WEISSMANN: Robin Hood does that thing they all do at Renaissance fairs where they pretend to be amazed by modern technology like, you know, my microphone.

UNIDENTIFIED PERSON #2: (As Robin Hood) That's a very strange device you have there, sir.

WEISSMANN: Another newfangled invention they don't all have? Health insurance. You know, it's all fun and games till someone gets run through with a jousting lance. There's a lot that can go wrong back in the Middle Ages. Danielle Dupont performs as a washing well wench, dragging spectators into her show.

DANIELLE DUPONT: (As Washing Well Wench) Do you want to see him do something dangerous?

UNIDENTIFIED CHILDREN: Yeah.

DUPONT: (As Washing Well Wench) Disgusting?

UNIDENTIFIED CHILDREN: Yeah.

DUPONT: (As Washing Well Wench) Me, too.

WEISSMANN: Years ago, she fell off a stage and twisted her ankle. Good news. By the time she got back from the ER, her fellow performers had passed the jangly hat and raised like $2,000 for her. She was touched. But later, she found out that not everybody got the same charity. There was another family whose daughter got sick, and no one had stepped up to help them.

DUPONT: Because I was popular. I was 22. I was cute. I had a stage show. People came up with money for me. And yet this artist and family didn't get any money and had to leave. It was not fair.

WEISSMANN: So the Rennies, as they call themselves, took their informal spirit of charity and made it official. They call it RESCU Foundation, a way to raise money and give it to whoever needs it the most at Renaissance fairs around the country. The fundraisers turned out to be the easy part. Rennies have a ton of imagination, and they came up with a clever way to use it. Carol Black is one of RESCU's founders. She says they would pick up worthless items at a thrift store and then auction them off with a story.

CAROL BLACK: We auctioned off a broken wooden dish strainer as the Gutenberg paper dryer, and it went for $150 because of the story.

WEISSMANN: Giving away the money and making sure it went where it was needed most was harder. In order to make it work, they had to embrace a concept that practically defines modernity - bureaucracy. Carol says they started like any good health care organization with paperwork.

BLACK: Which is really hard for people, especially people in this type of industry.

WEISSMANN: Rennies who need help paying for health care have to fill out a form, prove they've worked at a fair as an elf or a juggler or a minstrel or a big burly dude who sells turkey legs, doesn't matter. There's a committee that reviews everything. And those that get approved can get a little money. And more importantly, they can get help navigating the health care system. Kaelyn Globig used to sell belly-dancing outfits. Now, she works as RESCU's case manager.

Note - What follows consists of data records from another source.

/-- construct accepts exactly the sizes of rule R523 and then gives the power-on state of its cartridge, its power-on
record and its audio parameters, with reset pending (rules R4, R510, R523, R527, R571). -/
def Obligations.ConstructChecksTheSizes : Prop :=
  ∀ (c : Cartridge) (po : PowerOn) (audio : AudioParams),
    (c.prgRomLen ≠ 0 ∧ c.prgRomLen % 16384 = 0 ∧ c.chrRomLen % 8192 = 0 ∧ (c.prgRamLen = 0 ∨ c.prgRamLen = 8192) →
      State.construct c po audio = .ok (State.powerOn c po audio) ∧
        (State.powerOn c po audio).cpu.pendingReset = true ∧ (State.powerOn c po audio).cart = c ∧
        (State.powerOn c po audio).cpu.regs = ⟨po.a, po.x, po.y, po.s, po.pc, po.p⟩ ∧
        (State.powerOn c po audio).ram = po.ram ∧ (State.powerOn c po audio).apu.params = audio) ∧
    (¬(c.prgRomLen ≠ 0 ∧ c.prgRomLen % 16384 = 0 ∧ c.chrRomLen % 8192 = 0 ∧ (c.prgRamLen = 0 ∨ c.prgRamLen = 8192)) →
      State.construct c po audio = .error .cartridgeSize)
end

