theorem Cpu.Same.trans {c d e : Cpu} (h : c.Same d) (k : d.Same e) : c.Same e :=
  ⟨k.regs.trans h.regs, k.deferred.trans h.deferred, k.pendingReset.trans h.pendingReset,
    k.resetLine.trans h.resetLine, k.ir.trans h.ir, k.intKind.trans h.intKind⟩

/-- The memories, the cartridge, the DMA engine and the fault as before, the PPU safe, `n` ticks later. -/
structure Quiet (n : Nat) (s t : State) : Prop where
  ram : t.ram = s.ram
  prgRam : t.prgRam = s.prgRam
  vram : t.vram = s.vram
  cart : t.cart = s.cart
  fault : t.fault = s.fault
  dma : t.dma = s.dma
  oam : t.ppu.oam = s.ppu.oam
  written : t.ppu.written = s.ppu.written
  palette : t.ppu.palette = s.ppu.palette
  cyc : t.cyc = s.cyc + n
  safe : t.PpuSafe

theorem Quiet.refl {s : State} (h : s.PpuSafe) : Quiet 0 s s :=
  ⟨rfl, rfl, rfl, rfl, rfl, rfl, rfl, rfl, rfl, rfl, h⟩

theorem Quiet.trans {m n : Nat} {s t u : State} (h : Quiet m s t) (k : Quiet n t u) : Quiet (m + n) s u :=
  ⟨k.ram.trans h.ram, k.prgRam.trans h.prgRam, k.vram.trans h.vram, k.cart.trans h.cart, k.fault.trans h.fault,
    k.dma.trans h.dma, k.oam.trans h.oam, k.written.trans h.written, k.palette.trans h.palette,
    by rw [k.cyc, h.cyc]; omega, k.safe⟩

theorem Quiet.busReady {n : Nat} {s t : State} (h : Quiet n s t) (hs : s.BusReady) : t.BusReady :=
  ⟨by rw [h.dma]; exact hs.1, h.safe⟩

theorem Quiet.peek {n : Nat} {s t : State} (h : Quiet n s t) (a : Word) : t.peek a = s.peek a :=
  State.peek_congr h.ram h.prgRam h.cart a

theorem Quiet.readable {n : Nat} {s t : State} (h : Quiet n s t) (a : Word) : t.readable a = s.readable a :=
  State.readable_congr h.cart a

theorem Quiet.writable {n : Nat} {s t : State} (h : Quiet n s t) (a : Word) : t.writable a = s.writable a :=
  State.writable_congr h.cart a

/-- The CPU replaced: everything else is as before. -/
theorem Quiet.withCpu {n : Nat} {s t : State} (h : Quiet n s t) (c : Cpu) : Quiet n s (t.withCpu c) :=
  ⟨h.ram, h.prgRam, h.vram, h.cart, h.fault, h.dma, h.oam, h.written, h.palette, h.cyc, h.safe⟩

theorem ReadTick.quiet {s t : State} {c : Cpu} (h : ReadTick (s.withCpu c) t) : Quiet 1 s t :=
  ⟨h.ram, h.prgRam, h.vram, h.cart, h.fault, h.dma, h.oam, h.written, h.palette, h.cyc, h.safe⟩

theorem WriteTick.stored {s t : State} {c : Cpu} (h : WriteTick (s.withCpu c) t) : Stored s t c.ab c.db :=
  ⟨h.ram, h.prgRam, h.cart⟩

/-! ## One cycle -/

theorem State.finishDma_idle {s : State} (h : s.dma.active = false) : s.finishDma = .ok s := by
  unfold State.finishDma State.dmaTicks
  simp [h]

/-- The CPU a row drives the bus with. -/
def drives (r : Row) (s : State) : Cpu := r { s.cpu with sync := false }

theorem State.cycle_idle {s : State} (h : s.dma.active = false) (r : Row) :
    s.cycle r = (s.withCpu (drives r s)).busCycle .cpu := by
  unfold State.cycle
  rw [State.finishDma_idle h]
  rfl

theorem State.cycle_read {s : State} {r : Row} (hs : s.BusReady) (hr : (drives r s).rw = .read)
    (ha : s.readable (drives r s).ab = true) :
    ∃ t, s.cycle r = .ok t ∧ ReadTick (s.withCpu (drives r s)) t := by
  rw [State.cycle_idle hs.1]
  exact State.busCycle_read (s := s.withCpu (drives r s)) hs.2 hr ha

theorem State.cycle_write {s : State} {r : Row} (hs : s.BusReady) (hr : (drives r s).rw = .write)
    (ha : s.writable (drives r s).ab = true) :
    ∃ t, s.cycle r = .ok t ∧ WriteTick (s.withCpu (drives r s)) t := by
  rw [State.cycle_idle hs.1]
  exact State.busCycle_write (s := s.withCpu (drives r s)) hs.2 hr ha

/-! ## Rows -/

theorem State.runRows_last {s t : State} {r : Row} {rows : List Row} (h : s.cycle r = .ok t) (ht : t.cpu.t = 1) :
    s.runRows (r :: rows) = .ok t.commit := by
  unfold State.runRows
  rw [h, andThen_ok, if_pos ht]

theorem State.runRows_more {s t : State} {r : Row} {rows : List Row} (h : s.cycle r = .ok t) (ht : t.cpu.t ≠ 1) :
    s.runRows (r :: rows) = t.runRows rows := by
  conv => lhs; unfold State.runRows
  rw [h, andThen_ok, if_neg ht]

theorem State.runRows_error {s : State} {r : Row} {rows : List Row} {f : Fault} (h : s.cycle r = .error f) :
    s.runRows (r :: rows) = .error f := by
  unfold State.runRows
  rw [h]; rfl

/-- A reading row that is not the last: the state it leaves, and the rows that follow. -/
theorem State.runRows_read {s : State} {r : Row} (rows : List Row) (hs : s.BusReady) (hr : (drives r s).rw = .read)
    (ha : s.readable (drives r s).ab = true) (ht : (drives r s).t ≠ 1) :
    ∃ t v n p q, s.runRows (r :: rows) = t.runRows rows ∧ Quiet 1 s t ∧
      t.cpu = { drives r s with db := v, pendingNmi := n, nmiPrev := p, irqLine := q } ∧
      ∀ w, s.peek (drives r s).ab = some w → v = w := by
  obtain ⟨t, h, k⟩ := State.cycle_read hs hr ha
  obtain ⟨v, n, p, q, hc⟩ := k.cpu
  refine ⟨t, v, n, p, q, State.runRows_more h ?_, k.quiet, hc, ?_⟩
  · rw [hc]; exact ht
  · intro w hw
    have := k.value w hw
    rw [hc] at this; exact this

/-- The last reading row: the state it leaves at the boundary. -/
theorem State.runRows_read_last {s : State} {r : Row} (rows : List Row) (hs : s.BusReady) (hr : (drives r s).rw = .read)
    (ha : s.readable (drives r s).ab = true) (ht : (drives r s).t = 1) :
    ∃ t v n p q, s.runRows (r :: rows) = .ok t.commit ∧ Quiet 1 s t ∧
      t.cpu = { drives r s with db := v, pendingNmi := n, nmiPrev := p, irqLine := q } ∧
      ∀ w, s.peek (drives r s).ab = some w → v = w := by
  obtain ⟨t, h, k⟩ := State.cycle_read hs hr ha
  obtain ⟨v, n, p, q, hc⟩ := k.cpu
  refine ⟨t, v, n, p, q, State.runRows_last h ?_, k.quiet, hc, ?_⟩
  · rw [hc]; exact ht
  · intro w hw
    have := k.value w hw
    rw [hc] at this; exact this

/-- What a writing cycle leaves: the byte stored, nothing else of the program's state. -/
structure Wrote (s t : State) (a : Word) (v : Byte) : Prop where
  stored : Stored s t a v
  vram : t.vram = s.vram
  fault : t.fault = s.fault
  dma : t.dma = s.dma
  oam : (∀ r, cpuTarget a ≠ .ppu r) → t.ppu.oam = s.ppu.oam
  written : (∀ r, cpuTarget a ≠ .ppu r) → t.ppu.written = s.ppu.written
  palette : t.ppu.palette = s.ppu.palette
  cyc : t.cyc = s.cyc + 1
  safe : t.PpuSafe

theorem WriteTick.wrote {s t : State} {c : Cpu} (h : WriteTick (s.withCpu c) t) : Wrote s t c.ab c.db :=
  ⟨h.stored, h.vram, h.fault, h.dma, h.oam, h.written, h.palette, h.cyc, h.safe⟩

theorem Wrote.busReady {s t : State} {a : Word} {v : Byte} (h : Wrote s t a v) (hs : s.BusReady) : t.BusReady :=
  ⟨by rw [h.dma]; exact hs.1, h.safe⟩

/-- A writing row that is not the last. -/
theorem State.runRows_write {s : State} {r : Row} (rows : List Row) (hs : s.BusReady) (hr : (drives r s).rw = .write)
    (ha : s.writable (drives r s).ab = true) (ht : (drives r s).t ≠ 1) :
    ∃ t n p q, s.runRows (r :: rows) = t.runRows rows ∧ Wrote s t (drives r s).ab (drives r s).db ∧
      t.cpu = { drives r s with pendingNmi := n, nmiPrev := p, irqLine := q } := by
  obtain ⟨t, h, k⟩ := State.cycle_write hs hr ha
  obtain ⟨n, p, q, hc⟩ := k.cpu
  refine ⟨t, n, p, q, State.runRows_more h ?_, k.wrote, hc⟩
  rw [hc]; exact ht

KAELYN GLOBIG: There are roads to take when you're uninsured, it's just that people don't know how to do it. And they won't necessarily tell you.

WEISSMANN: Kaelyn walks Rennies through the process of advocating for themselves. She teaches them the magic words to slay the health care dragon - application, charity care, financial aid. In the past five years, the RESCU Foundation says it has spent about a half a million bucks toward medical bills and gotten more than $2 million in price breaks. For NPR News, I'm Dan Weissmann in Austin, Texas.